Елена Леонтьевна, царевич и все оставшиеся грузины высыпали на крыльцо провожать старого царя.
Вышла из комнаты и княгиня Ольга Джавахова. В черном, монашеском платье, в черном платке на голове, закрывавшем почти все ее лицо, в ней трудно было признать прежнюю юную княжну; несколько месяцев сразу состарили ее и положили неизгладимую печать страдания и горя на бледное, сильно исхудалое лицо. Она подошла к Вахтангу Джавахову, тоже уезжавшему с Теймуразом, и, упав пред ним на колени, просила простить ей невольное участие в смерти Леона.
Растроганный грузин поднял молодую женщину, обнял, поцеловал и сказал, что не винит ее ни в чем, так как знает настоящую виновницу, которую постигла должная кара за все ее преступления.
— Она несчастная, и я буду молить Господа, чтобы Он вернул ей ее разум, — набожно проговорила Ольга, устремляя на небо свой светлый взгляд.
— Зачем? — вмешался в разговор боярин. — За все свои деяния боярыня Елена Дмитриевна должна будет ответить людям, если ей разум вернется, и понесет она тяжкое наказание, а может быть, и позорную смерть, а так… пусть страждет — и Господь ей простит ее тяжкие вины. Видно, Его воля отняла у нее разум. Ему лучше ведать, что надо человеку для искупления.
Все молча слушали слова боярина, и никто ничего не возразил на них.
— Не забывай могилы моего сына! — крикнул Вахтанг Ольге, когда грузинский кортеж двинулся уже со двора.
Ольга махнула в ответ рукою. Разве в этом могло быть сомнение? В целом свете у нее остались только дорогие могилы на кладбище.

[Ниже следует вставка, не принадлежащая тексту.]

-- ==== Sys2Proof/Tests/Slice0.lean ====
section
/-! SUPPORT. The model's own tests: an ill-formed command for every check of WellFormed, results the spec's worked examples
give, and for every clause of an obligation with hypotheses a named witness that meets them all. -/

namespace Sys2Proof.Machine

set_option Elab.async false
set_option linter.unusedVariables false
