/-- The commands of the Taulant: one constructor for each row of the opcode table. -/
inductive Instr where
  -- registers, identity, time
  | registerWrite (a : Agent) (t : RegTarget) (size : Size) (amo : Bool) (v : Word)
  | strapRead (sd : Saddle) (pads : BitVec 8)
  | orientationDecode (p : Panel) (g0 g1 g2 g3 : BitVec 8)
  | threadDiscovery
  | threadFrameReturn (r : ThreadReply)
  | threadFrameTimeout (pos : Fin 17)
  | threadMgmtFrame (thimble : Bool) (pos : Fin 17)
  | brownOutPark (p : Panel) (mv : BitVec 12)
  | brownOutResume (p : Panel) (mv : BitVec 12)
  | paceWindowEnd (u : PaceUnit) (count : BitVec 16)
  | paceClr (u : PaceUnit)
  | refclkLoss (pos : Fin 17)
  | refclkRelock (pos : Fin 17)
  | replicaRealigned (pos : Fin 17)
  | lateCompletion (u : UnitId)
  | deadlineWrite (a : Agent) (k : Fin 11) (v : BitVec 40)
  | deadlineSet (u : UnitId) (k : Fin 11)
  -- expiries
  | stallExpiry (site : StallSite) (silent : BitVec 8)
  | homeExpiry (h : SliceId) (pa : Addr) (src : BitVec 8) (txid : BitVec 12)
  | iocExpiry (h : HartId) (k : IocKind)
  | refreshExpiry (c : Ctlr) (rank : Fin 4)
  | linkExpiry (l : LinkSite)
  | remoteExpiry (tag : BitVec 14)
  | dmaExpiry (n : Fin 64) (c : Fin 8)
  | thimbleExpiry (x : Samples) (rule : Fin 65) (acting : Bool)
  | vregExpiry (v : VregSite)
  | fenceExpiry (u : DrainUnit)
  | releaseExpiry (b : Block)
  -- pattern
  | patternLoad
  | loadPattern (seq : BitVec 16)
  | alter (seq : BitVec 16)
  | alterationComplete
  | doorAlter (d : DoorHdr) (pa : Addr) (len : BitVec 32)
  -- hart memory operations
  | load (h : HartId) (rd : Fin 32) (pa : Addr) (size : Size) (m : Pbmt) (spec stream : Bool) (err : CacheErr)
  | store (h : HartId) (pa : Addr) (size : Size) (m : Pbmt) (v : BitVec 128)
  | amo (h : HartId) (f : AmoFunc) (rd : Fin 32) (pa : Addr) (size : Size) (m : Pbmt) (op cmp : BitVec 128) (aq rl : Bool)
  | lr (h : HartId) (rd : Fin 32) (pa : Addr) (size : Size) (m : Pbmt) (aq rl : Bool)
  | sc (h : HartId) (rd : Fin 32) (pa : Addr) (size : Size) (m : Pbmt) (v : Word) (aq rl : Bool)
  | amocasQ (h : HartId) (rd rs2 : Fin 32) (pa : Addr) (m : Pbmt) (aq rl : Bool)
  | fence (h : HartId) (fm pred succ : BitVec 4)
  | fenceTso (h : HartId)
  | fenceI (h : HartId)
  | fenceComplete (h : HartId)
  -- waiting, speculation, maintenance
  | wfi (h : HartId)
  | interruptPending (h : HartId) (irq : Fin 64)
  | wfiTimeout (h : HartId)
  | pause (h : HartId)
  | pauseEnd (h : HartId)
  | wrsNto (h : HartId)
  | wrsSto (h : HartId)
  | wrsStoTimeout (h : HartId)
  | runAheadEntry (h : HartId)
  | prefetchR (h : HartId) (pa : Addr) (m : Pbmt) (stream : Bool)
  | prefetchI (h : HartId) (pa : Addr) (m : Pbmt)
  | prefetchW (h : HartId) (pa : Addr) (m : Pbmt) (stream : Bool)
  | cboClean (h : HartId) (pa : Addr) (m : Pbmt)
  | cboFlush (h : HartId) (pa : Addr) (m : Pbmt)
  | cboInval (h : HartId) (pa : Addr) (m : Pbmt)
  | cboZero (h : HartId) (pa : Addr) (m : Pbmt)
  -- wide arithmetic
  | binary128Arithmetic (h : HartId) (op : QOp) (rd rs1 rs2 rs3 : Fin 32) (rm : Rm)
  | fmvhXQ (h : HartId) (rd rs1 : Fin 32)
  | fmvpQX (h : HartId) (rd rs1 rs2 : Fin 32)
  | vsetvl (h : HartId) (rd : Fin 32) (a : VAvl) (vtypei : Word)
  | vectorBinary128 (h : HartId) (op : VOp) (vd vs2 : Fin 32) (src : VSrc) (vm : Bool)
  | vectorWideningBinary128 (h : HartId) (op : VWOp) (vd vs2 : Fin 32) (src : VSrc) (vm : Bool)
  | vectorReduction (h : HartId) (op : VRed) (vd vs2 vs1 : Fin 32) (vm : Bool)
  | vectorLoadEew128 (h : HartId) (isStore : Bool) (mode : VMem) (nf : Fin 8) (vd rs1 : Fin 32) (vm : Bool) (m : Pbmt)
  | vectorDivide (h : HartId) (op : VDiv) (vd vs2 : Fin 32) (src : VSrc) (vm : Bool)
  -- custom CSRs of the hart
  | predClr (h : HartId) (v : Word)
  | mkcmoClean (h : HartId) (v : Word)
  | mkcmoInvalidate (h : HartId) (v : Word)
  | mkcmoCleanInvalidate (h : HartId) (v : Word)
  | enter (h : HartId) (pocket : Pocket) (slot : BitVec 8)
  | exit (h : HartId) (pocket : Pocket) (slot : BitVec 8)
  | clearStatus (h : HartId) (pocket : Pocket) (slot : BitVec 8)
  | entryAnswer (h : HartId) (v : EntryVerdict)
  | perPanelReset (p : Panel) (identityOk : Bool)
  | fillResume (h : HartId) (pa : Addr)
  | leavingTableAccept (p : PortId)
  -- LLC maintenance
  | slcClean (h : SliceId) (set : Fin 4096) (way : Fin 16)
  | slcInvalidate (a : Agent) (h : SliceId) (set : Fin 4096) (way : Fin 16)
  | slcCleanInvalidate (h : SliceId) (set : Fin 4096) (way : Fin 16)
  | rangeGo (a : Agent) (sd : Saddle) (op : BitVec 2) (irqEn : Bool)
  | rangeAbort (a : Agent) (sd : Saddle)
  | rangeDone (sd : Saddle)
  | wayCleanDone (h : SliceId)
  | lockFill (a : Agent) (h : SliceId) (way : Fin 16) (pa : Addr)
  -- coherence: requests at the home
  | rdS (h : SliceId) (r : Hdr)
  | rdSp (h : SliceId) (r : Hdr)
  | rdO (h : SliceId) (r : Hdr)
  | upg (h : SliceId) (r : Hdr)
  | atom (h : SliceId) (r : Hdr) (f : AmoFunc) (size : Size) (op cmp : BitVec 128)
  | rdNc (h : SliceId) (r : Hdr) (size : Size) (rsv : Bool)
  | wrNc (h : SliceId) (r : Hdr) (data : LineData) (be : Word) (cond : Bool)
  | rdC (h : SliceId) (r : Hdr)
  | wrC (h : SliceId) (r : Hdr) (data : LineData) (be : Word)
  | zero (h : SliceId) (r : Hdr)
  | cln (h : SliceId) (r : Hdr)
  | fls (h : SliceId) (r : Hdr)
  | inv (h : SliceId) (r : Hdr)
  -- coherence: snoops
  | snpS (p : PortId) (h : SliceId) (r : Hdr) (reqOp : BitVec 8) (byHome keep : Bool) (lap : Word)
  | snpI (p : PortId) (h : SliceId) (r : Hdr) (reqOp : BitVec 8) (byHome full : Bool) (lap : Word)
  | snpC (p : PortId) (h : SliceId) (r : Hdr) (reqOp : BitVec 8) (lap : Word)
  | holderSnoop (c : HartId) (h : SliceId) (r : Hdr) (snp reqOp : BitVec 8) (byHome keep full : Bool) (err : CacheErr)
  | holdWindowEnd (c : HartId) (pa : Addr)
  | lapReturn (h : SliceId) (pa : Addr) (lap : Word)
  -- coherence: responses and data
  | wbAck (p : PortId) (pa : Addr)
  | grant (who : Peer) (pa : Addr) (st : LState) (r : Resp) (alone : Bool)
  | comp (h : SliceId) (pa : Addr) (src : BitVec 8) (txid : BitVec 12)
  | fwdDone (h : SliceId) (pa : Addr) (k : FwdKind) (dirty : Bool) (panel : Panel)
  | invDone (h : SliceId) (pa : Addr) (panel : Panel)
  | upgFail (c : HartId) (pa : Addr)
  | nodata (c : HartId) (pa : Addr)
  | data (who : Peer) (pa : Addr) (st : LState) (d : LineData) (poison : BitVec 4) (r : Resp) (err : CacheErr) (crcOk : Bool)
  | wb (h : SliceId) (p : PortId) (pa : Addr) (pocket : Pocket) (d : LineData) (poison : BitVec 4) (sentTape : Nat)
  | ev (h : SliceId) (p : PortId) (pa : Addr) (pocket : Pocket) (sentTape : Nat)
  | dirty (h : SliceId) (pa : Addr) (d : LineData) (poison : BitVec 4)
  | tokenExpiry (h : SliceId) (pa : Addr) (panel : Panel)
  -- I/O-type accesses
  | ioRd (a : Agent) (pa : Addr) (size : Size)
  | ioWr (a : Agent) (pa : Addr) (size : Size) (v : BitVec 128)
  | ioAck (who : Peer) (r : Resp)
  | ioData (who : Peer) (v : BitVec 128) (r : Resp)
  | abandon (c : HartId) (port : Fin 8)
  -- PCIe
  | deviceRead (port : Fin 8) (rid : BitVec 16) (pa : Addr)
  | deviceWrite (port : Fin 8) (rid : BitVec 16) (pa : Addr) (data : LineData) (be : Word)
  | deviceAtomic (port : Fin 8) (rid : BitVec 16) (pa : Addr) (f : AmoFunc) (size : Size) (op cmp : BitVec 128)
  | peerToPeer (port : Fin 8) (rid : BitVec 16) (pa : Addr) (isWrite : Bool)
  | pcieCompletion (port : Fin 8) (txid : BitVec 12) (st : CplStatus) (v : BitVec 128)
  | linkDown (port : Fin 9) (sub : Fin 8)
  -- fabric
  | slotBoundary (stop : Fin 5)
  | reopen (e : GusEnd)
  | mask (e : GusEnd) (n : BitVec 3) (m : BitVec 16)
  | confirm (e : GusEnd) (n : BitVec 3) (w : BitVec 16)
  | safe (e : GusEnd) (ok : Bool)
  | idleTestFail (e : GusEnd) (group : Fin 16) (failed : BitVec 7)
  | gusCtlReopen (a : Agent) (e : GusEnd)
  | fenceCmd (u : FenceUnit) (on : Bool)
  | drainComplete (u : DrainUnit)
  | fenceOpen (u : FenceUnit) (ok : Bool)
  | fenceReply (u : FenceUnit)
  | epochFlip (stop : BitVec 8)
  | epochEmpty (stop : BitVec 8)
  | epochGo (stop : BitVec 8)
  | tableLoad (stop : BitVec 8)
  -- memory controllers
  | trainingComplete (c : Ctlr) (r : TrainRes)
  | memoryRead (u : FenceUnit) (h : SliceId) (pa : Addr) (txid : BitVec 12) (err : MemErr) (openRow : Bool) (bank : Fin 64)
  | memoryWrite (u : FenceUnit) (h : SliceId) (pa : Addr) (d : LineData) (be : Word) (poison : BitVec 4) (err : MemErr) (openRow : Bool) (bank : Fin 64)
  | tempRead (c : Ctlr) (reading : Option (BitVec 8))
  | refresh (c : Ctlr) (rank : Fin 4)
  | scrubGo (a : Agent) (c : Ctlr) (rate : BitVec 11) (irqEn mode : Bool)
  | scrubLine (c : Ctlr) (hold : ScrubHold)
  | scrubAbort (a : Agent) (c : Ctlr)
  | scrubEnd (c : Ctlr)
  -- Harness
  | linkFrame (k : Fin 16) (seq ack : BitVec 12) (crcOk : Bool) (typ : BitVec 8)
  | nak (k : Fin 16) (seq : BitVec 12)
  | lossOfSignal (k : Fin 16)
  | trainTimeout (k : Fin 16)
  | retryTimer (k : Fin 16)
  | hello (k : Fin 16) (m : Hello)
  | query (k : Fin 16) (nonce : BitVec 256)
  | assignId (k : Fin 16) (m : MgmtReq)
  | mgmtRelease (k : Fin 16) (m : MgmtReq)
  | idChange
  | cqTail (a : Agent) (q : Fin 1024) (v : BitVec 12)
  | cqBaseWrite (a : Agent) (q : Fin 1024) (v : Word)
  | descriptorFetch (q : Fin 1024)
  | put (q : Fin 1024) (slot : BitVec 12)
  | get (q : Fin 1024) (slot : BitVec 12)
  | send (q : Fin 1024) (slot : BitVec 12)
  | atomic (q : Fin 1024) (slot : BitVec 12)
  | hrnFence (q : Fin 1024) (slot : BitVec 12)
  | mgmt (q : Fin 1024) (slot : BitVec 12)
  | nop (q : Fin 1024) (slot : BitVec 12)
  | putReceive (m : HPkt)
  | getReceive (m : HPkt)
  | sendReceive (m : HPkt)
  | atomicReceive (m : HPkt)
  | mgmtReceive (k : Fin 16) (path : Word) (hop hops : BitVec 5) (mop : BitVec 8)
  | resp (m : HPkt) (lenDone violOff : BitVec 32) (fflags : BitVec 5)
  | transitForward (typ : Fin 5) (m : HPkt) (k : Fin 16)
  | budgetExpiry (k : Fin 16) (rq : Option (Fin 1024))
  | rqHeadWrite (a : Agent) (r : Fin 1024) (v : BitVec 12)
  | entdaa (da : BitVec 7)
  | rstdaa
  | setnewda (da : BitVec 7)
  | getpid
  | getbcr
  | getdcr
  | getstatus
  | privateRead
  -- pockets and doors
  | create (d : DoorHdr) (peer : Pocket) (slots : BitVec 9) (stateBase entryPc doorBase : Addr)
  | rangeAdd (d : DoorHdr) (peer : Pocket) (base size : Addr) (kind : RangeKind) (roOthers adopt : Bool)
  | rangeRemove (d : DoorHdr) (peer : Pocket) (base : Addr)
  | arm (d : DoorHdr) (peer : Pocket)
  | destroy (d : DoorHdr) (peer : Pocket)
  | assign (d : DoorHdr) (b : Block) (peer : Pocket) (bars : List (Addr × Addr))
  | release (d : DoorHdr) (b : Block)
  | powerOff (d : DoorHdr) (u : PowerUnit)
  | powerDim (d : DoorHdr) (p : Panel)
  | powerOn (d : DoorHdr) (u : PowerUnit)
  | powerQuiet (d : DoorHdr) (sd : Saddle)
  | sealPocket (d : DoorHdr) (peer : Pocket)
  | unsealPocket (d : DoorHdr) (peer : Pocket)
  | msg (d : DoorHdr) (peer : Pocket) (body : BitVec 320)
  | exportSet (d : DoorHdr) (e : Fin 4096) (w0 w1 w2 w3 : Word)
  | debugGrant (d : DoorHdr) (inv noninv : Bool)
  | random (d : DoorHdr)
  | fabricTag (d : DoorHdr) (mop : BitVec 8) (m : MgmtReq)
  | resetVec (d : DoorHdr) (p : Panel) (pa : Addr)
  | doorEnable (a : Agent) (w : Pocket) (base : Addr)
  | sliceExpiry (h : HartId)
  -- Bobbins
  | chGo (a : Agent) (n : Fin 64) (c : Fin 8)
  | chAbort (a : Agent) (n : Fin 64) (c : Fin 8)
  | channelStopped (n : Fin 64) (c : Fin 8)
  | sourceBeat (n : Fin 64) (c : Fin 8)
  | descriptorComplete (n : Fin 64) (c : Fin 8)
  | statusAtom (n : Fin 64) (c : Fin 8)
  -- pins, power, Thimble
  | hotPlugFrame (k : Fin 8) (din : Word)
  | svcPerstN
  | voutAck (p : Panel)
  | vregFaultClear (a : Agent) (p : Panel)
  | thimbleLoop (x : Samples)
  | wakePinEdge (k : Fin 8) (active : Bool)
  | tripComparator (temps : Samples)
  | dimEntry (p : Panel)
  | dimLeavingEmpty (p : Panel)
  | dimWake (p : Panel)
  | dimResume (p : Panel)
  | sleepEntry (h : HartId)
  | sleepExit (h : HartId)
  | dormant (seq : BitVec 16) (keepDdr : Bool)
  -- Keeper and boot
  | coldReset (straps : BitVec 2) (resetN testN : Bool)
  | firmwareLoad
  | loadFirmware (seq : BitVec 16)
  | railGood
  | handOff
  | serviceReq (a : Agent)
  | quote (seq : BitVec 16) (nonce : BitVec 256)
  | extend (seq : BitVec 16) (n : BitVec 8) (digest : BitVec 256)
  | resetSaddle (seq : BitVec 16) (sd : Saddle) (strapOk : Bool)
  | fitting (seq : BitVec 16) (hold : Bool)
  | runPayload (seq : BitVec 16)
  | payloadEcall (h : HartId)
  | warmReset (seq : BitVec 16)
  | packageWarmReset
  | resetN (lowNs : BitVec 32) (rises : Bool)
  | setFabricKey (seq : BitVec 16)
  | ownerKey (seq : BitVec 16)
  | revoke (seq : BitVec 16)
  | rollback (seq : BitVec 16)
  | hostVerify (seq : BitVec 16)
  | getVersion
  | getCapabilities
  | negotiateAlgorithms
  | getDigests
  | getCertificate (slot : BitVec 8) (off len : BitVec 16)
  | challenge (slot : BitVec 8) (nonce : BitVec 256)
  | getMeasurements (index : BitVec 8) (nonce : BitVec 256)
  -- counters and debug
  | counterOverflow (h : HartId) (k : Fin 32)
  | snapArm
  | armFreeze
  | thaw
  | snapshotTake (missed : BitVec 17)
  | extest
  | samplePreload (pins v : BitVec 120)
  | dtmcs (v : BitVec 32)
  | dmi (addr : BitVec 7) (data : BitVec 32) (op : BitVec 2)
  | bypass (tdi : Bool)
  | testLogicReset
  | haltRequest (h : HartId)
  | resumeRequest (h : HartId)
  | accessRegister (h : HartId) (r : DbgReg) (isWrite : Bool) (size : BitVec 3)
  | accessMemory (h : HartId) (pa : Addr) (size : Size) (isWrite : Bool)
  | systemBusAccess (pa : Addr) (size : Size) (isWrite : Bool) (v : BitVec 128)
  | ndmreset
  | pathLock (svc : Bool) (v : BitVec 2)
  -- supply, links and late additions
  | supplyLost
  | vstbyLoss
  | quietExit (sd : Saddle)
  | linkUp (port : Fin 9) (sub : Fin 8) (speed : BitVec 4) (width : BitVec 4) (cxlGib : BitVec 16)
  | portTrained (k : Fin 16) (lanes : BitVec 2)
  | rplHeadWrite (a : Agent) (w : Pocket) (v : BitVec 6)
  | branchResolve (h : HartId) (pa : Addr) (right : Bool)
  | atsRequest (port : Fin 8) (rid : BitVec 16)
  | flowControlCredits (port : Fin 8) (sub : Fin 8) (n : BitVec 8)
  deriving DecidableEq, Repr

Могла ли она забыть их?
Царевна обняла Ольгу, и они долго следили, как по Неглинной медленно двигался грузинский поезд.
Оставшиеся грузины стояли с непокрытыми головами и грустными глазами смотрели на уезжавших.

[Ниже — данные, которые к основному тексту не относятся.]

-- ==== Sys2Proof/Machine/RegMap.lean ====
section
/-! DEFINITION. The register map of the package: for each register of the spec its place in control
space, its reset value, and its fields with their access codes (R8) and legal ranges. Registers of
the service port's BAR0 mailbox and of the debug module are keyed above control space (BAR0 at
0x1_0000_0000, BAR2 at 0x1_8000_0000). `F.r_FIELD` is a field, `R.r` a register handle. -/

namespace Sys2Proof.Machine

/-- Access codes of R8. -/
inductive Access where
  | rw | ro | wo | w1c | w1s | rc | kw
  deriving DecidableEq, Repr

/-- A register field: bits `hi` to `lo`, access code, reset value, lowest and highest legal value. -/
structure FieldDesc where
  hi : Nat
  lo : Nat
  acc : Access
  reset : Nat
  min : Nat
  max : Nat
  deriving DecidableEq, Repr

/-- A register handle: its place and its reset value. -/
structure Reg where
  addr : Nat
  reset : Word
  deriving DecidableEq, Repr

/-- A register map of the spec, with the counts and strides of its instances (outermost first). -/
structure RegKind where
  base : Nat
  dims : List (Nat × Nat)
  reset : Word
  fields : List FieldDesc
  deriving DecidableEq, Repr

/-- Base of a memory controller's registers (R294: saddle block offset). -/
def ctlrBase : Ctlr → Nat
  | .hbm n => 0x10080000 + 0x10000000 * (n.val / 2) + 0x10000 * (n.val % 2)
  | .ddr n => 0x100A0000 + 0x10000000 * (n.val / 3) + 0x10000 * (n.val % 3)

/-- Place of a unit's FENCE_CMD (R256). -/
def fenceBase : FenceUnit → Nat
  | .panel p => 0x10040000 + 0x10000000 * (p.val / 3) + 0x20 * (p.val % 3)
  | .llc s => 0x10040060 + 0x10000000 * s.val
  | .mc c => ctlrBase c + 0xF00
  | .pcie k => 0x400F00 + 0x10000 * k.val
  | .bob n => 0x600F00 + 0x10000 * n.val

/-- Block base of the unit that holds error bank `b` (R438, R439). -/
def bankBase (b : Nat) : Nat :=
  if b < 12 then 0x80000000 + 0x4000000 * b
  else if b < 16 then 0x10000000 + 0x10000000 * (b - 12)
  else if b = 16 then 0
  else if b = 17 then 0x02000000
  else if b = 18 then 0x0D000000
  else if b = 19 then 0x00C00000
  else if b < 28 then 0x400000 + 0x10000 * (b - 20)
  else 0x600000 + 0x10000 * (b - 28)

/-- Place of GUS_STATUS of a Gusset end (R251). -/
def gusBase : GusEnd → Nat
  | .saddle s d => 0x10060000 + 0x10000000 * s.val + 0x20 * d.val
  | .yoke s => 0x60000 + 0x20 * s.val

/-- Block base of Awl `n` (R266). -/
def awlBase (n : Nat) : Nat :=
  if n < 16 then 0x10050000 + 0x10000000 * (n / 4) + 0x100 * (n % 4)
  else if n < 24 then 0x10050400 + 0x10000000 * ((n - 16) / 2) + 0x100 * (n % 2)
  else 0x500000 + 0x100 * (n - 24)

/-- Block base of the unit counters of saddle `u` (0-3) or the yoke (4) (R452). -/
def uctrBase (u : Nat) : Nat := if u < 4 then 0x10000000 + 0x10000000 * u else 0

А мелкий осенний дождь неустанно падал со свинцового непроглядного неба неприветной для Грузии Москвы.
ОБ АВТОРЕ
…1909 год, Париж. Грандиозный успех русского балета, привезенного в «столицу мира» С. П. Дягилевым. Ошеломляющие аншлаги, не бывало долгие овации, сказочная популярность «звезд»: Нижинского, Павловой, Фокина… Пока шли эти сенсационные гастроли, почти каждый день то за кулисами, то в фойе, то в уголке директорской ложи можно было заметить фигуру человека средних лет, элегантно одетого, с седеющими усами и бородкой, с внимательными глазами, с неизменным блокнотом в руках. Он не выходил раскланиваться вместе с артистами, к нему не приставали назойливые интервьюеры, его даже мало кто знал в лицо — и, однако, без его участия триумф мог бы и не состояться. Звали этого человека Валерьяном Яковлевичем Светловым.